Weekly Dinner Menus 2016 – Week Two
Planning menus last week worked out very well – I felt less pressure, and was very organized. Which kept me a patient wife and mother. WINNING!! This week I hope it works out just as well. Tuesday March 1st is St David’s Day – he’s the patron saint of Wales, and as you all know I am proud of my Welsh heritage. In honor of the day, I am making a British themed Friday night dinner. Only two Welsh dishes, but an appropriate nod to the day.
Sunday night – Shabbat leftovers / cereal / pb&j sammiches (praying there’s enough brisket leftover for me to have a sandwich with horseradish sauce and pickles and warm slices of brisket)
Monday – Spaghetti with Tomato Cream Sauce. (I will be subbing coconut milk for the milk and cream in the recipe.)
Tuesday – Take Out (The kids’ favorite night of the week)
Wednesday – Minestrone and grilled cheese.
Thursday – Baked Beans and Fried Eggs on Toast. Easy and satisfying.
Friday night – British theme.

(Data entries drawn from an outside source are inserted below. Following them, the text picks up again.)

/-- Stage 5 of a second mark (R41, R48, R49). -/
theorem Fits.decided {changed : Bool} {good : Option Measure} {now : Ns} {due : Nat} (h : Fits x t (some due)) :
    Fits (x.decided changed good now) t none := by
  cases hst : x.state with
  | acquire =>
    cases good with
    | none => rw [SteeringUnit.decided_acquire_none hst]; exact h.recount hst rfl rfl rfl rfl fun _ => Nat.zero_le _
    | some m => rw [SteeringUnit.decided_acquire_some hst]; exact h.counted hst
  | locked =>
    cases hsel : x.selection with
    | none => rw [SteeringUnit.decided_locked_none hst hsel]; exact h.between (.inl hst) (.inr rfl) rfl rfl rfl
    | some r =>
      cases good with
      | none => rw [SteeringUnit.decided_locked_poor hst hsel]; exact h.worked
      | some m => rw [SteeringUnit.decided_locked_good hst hsel]; exact h.between (.inl hst) (.inl hst) rfl rfl rfl
  | holdover =>
    cases good with
    | none => rw [SteeringUnit.decided_holdover_poor hst]; exact h.worked
    | some m => rw [SteeringUnit.decided_holdover_good hst]; exact h.between (.inr hst) (.inl rfl) rfl rfl rfl
  | cold => rw [SteeringUnit.decided_other (.inl hst)]; exact h.worked
  | fallback => rw [SteeringUnit.decided_other (.inr hst)]; exact h.worked

theorem SteeringUnit.SameCourse.trans {y z : SteeringUnit} (h1 : x.SameCourse y) (h2 : y.SameCourse z) : x.SameCourse z :=
  ⟨h2.1.trans h1.1, h2.2.trans h1.2, h2.3.trans h1.3, h2.4.trans h1.4, h2.5.trans h1.5, h2.6.trans h1.6⟩

theorem loopStage_course (x : SteeringUnit) (good) : x.SameCourse (x.loopStage good) := by
  unfold SteeringUnit.loopStage
  split
  · split <;> exact ⟨rfl, rfl, rfl, rfl, rfl, rfl⟩
  · exact ⟨rfl, rfl, rfl, rfl, rfl, rfl⟩

theorem boundStage_course (s : State) (entered) : s.steer.SameCourse (s.boundStage entered) := by
  unfold State.boundStage
  dsimp only
  repeat' split
  all_goals exact ⟨rfl, rfl, rfl, rfl, rfl, rfl⟩

/-- The ring calibration keeps the increment in range (R11). -/
theorem calibrate_ringOk (h : t.RingOk) : t.calibrate.RingOk := by
  unfold TickUnit.calibrate TickUnit.RingOk
  dsimp only
  split
  · rename_i n _
    split
    · rename_i hn
      simp only [ringCountLow, ringCountHigh] at hn
      simp only [ringDividend]
      constructor
      · rw [Nat.le_div_iff_mul_le (by omega)]; omega
      · exact Nat.div_le_of_le_mul (by omega)
    · exact h
  · exact h

theorem Fits.calibrate (h : Fits x t mark) : Fits x t.calibrate mark := by
  refine ⟨h.1, ?_, calibrate_ringOk h.2.2⟩
  have hsame : t.calibrate.source = t.source ∧ t.calibrate.returnPhase = t.returnPhase ∧ t.calibrate.pllMonitor = t.pllMonitor := by
    unfold TickUnit.calibrate
    dsimp only
    split
    · split <;> exact ⟨rfl, rfl, rfl⟩
    · exact ⟨rfl, rfl, rfl⟩
  obtain ⟨hsource, hphase, hmonitor⟩ := hsame
  unfold SourceFits
  rw [hsource, hphase, hmonitor]
  exact h.2.1

end Units

end Sys2Proof.Machine
end

section
/-! PROOFS. Every step keeps stamping and the tick source with the timescale state (O54). -/

-- One proof after another: proofs elaborated side by side each hold a thread, more of them than the check has memory for.
set_option Elab.async false

namespace Sys2Proof.Machine

open State.differsIn

/-- In FALLBACK the latest tick was the ring's, or a return waits for its PLL edge or has it. -/
theorem Fits.returning {x : SteeringUnit} {t : TickUnit} {mark : Option Nat} (h : Fits x t mark)
    (hst : x.state = .fallback) : t.source = .ring ∨ t.returnPhase = .lockWait ∧ t.pllMonitor = .confirmed := by
  by_cases hs : t.source = .pll
  · have := h.2.1.1 hs
    simp only [hst, reduceCtorEq, false_or, true_and] at this
    exact .inr this
  · exact .inl (tickSource_ring_of_ne hs)

namespace State

variable {s t : State}

theorem TimescaleOk.of_eq (h : s.TimescaleOk) (hsteer : t.steer = s.steer := by exact rfl) (htick : t.tick = s.tick := by exact rfl)
    (hxt : t.xt = s.xt := by exact rfl) : t.TimescaleOk := by
  unfold TimescaleOk
  rwa [hsteer, htick, hxt]

theorem TimescaleOk.of_steer {x : SteeringUnit} (h : Fits x s.tick s.xt.markDue) (hsteer : t.steer = x)
    (htick : t.tick = s.tick := by exact rfl) (hxt : t.xt = s.xt := by exact rfl) : t.TimescaleOk := by
  unfold TimescaleOk
  rwa [hsteer, htick, hxt]
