-- ==== Sys2Proof/Machine/State.lean ====
section
/-! DEFINITION. The state of the engine (spec/10_state.md), the reasons a step stops, and the state after reset. -/

namespace Sys2Proof.Machine

/-- The argument an interrupt service found missing (R232 kind 9; decision D26). -/
inductive ArgName where
  | color | index | y | x
  deriving DecidableEq, Repr

/-- The fourteen fault kinds of R232 with their information fields (names by decision D16, log 15). -/
inductive FaultKind where
  /-- Code 1: the opcode byte or an immediate byte lies at or beyond `MEM_SIZE`. -/
  | pcOutOfBounds
  /-- Code 2: the opcode byte selects no instruction. -/
  | invalidInstruction (op : Byte)
  /-- Code 3: a pop, or `Dupe`, finds the operand stack empty. -/
  | stackUnderflow
  /-- Code 4: `DupeAt` with an immediate outside `1 .. len(S)`. -/
  | stackIndexOutOfRange (imm : Word)
  /-- Code 5: a load or store address outside memory. -/
  | memoryOutOfBounds (addr : Word)
  /-- Code 6: `Div` by 0. -/
  | divisionByZero
  /-- Code 7: `Div` of -2^63 by -1, when `DIV_OVERFLOW = fault`. -/
  | divisionOverflow
  /-- Code 8: an interrupt code other than 0x00 and 0x01. -/
  | unknownInterrupt (code : Byte)
  /-- Code 9: an interrupt service finds the operand stack empty. -/
  | interruptArgUnderflow (name : ArgName)
  /-- Code 10: `Ret` with an empty call stack. -/
  | returnWithEmptyCallStack
  /-- Code 11: a display cell index outside the display. -/
  | displayOutOfBounds (index : Int)
  /-- Code 12: a push onto a full operand stack of finite capacity. -/
  | stackOverflow
  /-- Code 13: a call onto a full call stack of finite capacity. -/
  | callStackOverflow
  /-- Code 14: `Add`, `Mul` or `Sub` out of range, when `ARITH_OVERFLOW = fault`. -/
  | arithmeticOverflow
  deriving DecidableEq, Repr

/-- A fault record (R231): its kind and the address of the faulting instruction's opcode byte. -/
structure FaultRecord where
  kind : FaultKind
  addr : Nat
  deriving DecidableEq, Repr

/-- A call-stack frame (R22): the address of the `Call` opcode byte that created it. -/
structure Frame where
  ret : Nat
  deriving DecidableEq, Repr

/-- The memory `M` (R26): `memSize` bytes, an unlisted address reading 0x00 (R40, decision D2, log 5). -/
abbrev Memory := List Host.Cell

/-- Memory in its one canonical form, every address below `memSize`. -/
abbrev Memory.wf (m : Memory) : Prop := Sparse.wf (w := 8) memSize m

/-- The display buffer `Disp` (R30): cells by index, an unlisted cell being 0 (R40). -/
abbrev Display := Sparse 32

/-- The state of the engine: the tuple `(pc, S, CS, M, Disp, paused, fault)` of 10_state.md, and the parameters
that no step changes (R39; why they stand here: log 1). -/
structure State where
  /-- The parameters of R6. -/
  config : Config
  /-- The program counter (R24): an unsigned number, kept below 2^`PC_BITS` by the one operation that writes it
  (`goto`; R6, decision D3, log 6). -/
  pc : Nat
  /-- The operand stack `S`, bottom first (R8, R20). -/
  stack : List Word
  /-- The call stack `CS`, bottom first (R8, R22). -/
  callStack : List Frame
  /-- The memory `M` (R26). -/
  memory : Memory
  /-- The display buffer `Disp` (R30). -/
  display : Display
  /-- The paused flag (R32). -/
  paused : Bool
  /-- The fault latch (R33). -/
  fault : Option FaultRecord
  deriving DecidableEq, Repr

/-- The state after construction with an empty image (R40, R281) under `defaultConfig`: `pc` 0, both stacks empty,
every memory byte and display cell 0, not paused, no fault (pc, call stack, paused and fault by decision D22, log 8). -/
def State.reset : State where
  config := defaultConfig
  pc := 0
  stack := []
  callStack := []
  memory := []
  display := []
  paused := false
  fault := none

/-- Why a step answers no next state because the machine has stopped with a fault. -/
inductive Fault where
  /-- Raised by `step` alone, when the latch already holds a record: the step request is refused and nothing changes
  (R110, R246).  Safe: the model stops where the spec has no transition.  The step that RAISES a fault is not this:
  it answers a next state whose latch holds the record (R240, log 3). -/
  | latched (r : FaultRecord)
  deriving DecidableEq, Repr

/-- Why a step request is refused. -/
inductive Refusal where
  /-- Raised by an arm of `exec` whose instruction has no meaning yet; no arm does.  Safe. -/
  | notModelled (mnemonic : String)
  /-- Raised by `step` alone, when the engine is paused and not faulted: the step request is refused and nothing
  changes (R110, R120).  Safe: the model stops where the spec has no transition. -/
  | paused
  deriving DecidableEq, Repr

/-- What a step or a meaning answers. -/
abbrev Result := Host.Outcome State Fault Refusal

/-! The updates of one field, so that later definitions and proofs name what they change. -/

def State.setPc (s : State) (v : Nat) : State := { s with pc := v }
def State.setStack (s : State) (v : List Word) : State := { s with stack := v }
def State.setCallStack (s : State) (v : List Frame) : State := { s with callStack := v }
def State.setMemory (s : State) (v : Memory) : State := { s with memory := v }
def State.setDisplay (s : State) (v : Display) : State := { s with display := v }
def State.setPaused (s : State) (v : Bool) : State := { s with paused := v }
def State.setFault (s : State) (v : Option FaultRecord) : State := { s with fault := v }

end Sys2Proof.Machine
end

Soup: Welsh Cawl – will make with turkey necks instead; Shepherd’s Pie, Mushy Peas – subbing coconut milk and margarine for the dairy ingredients. Dessert – Welsh Cakes - subbing margarine for the butter, and coconut milk for the milk, and Spotted Dick - subbing margarine for butter, and coconut milk for milk.
Shabbat lunch - Cholent and Cold Cuts, and some good British beer for the grown-ups!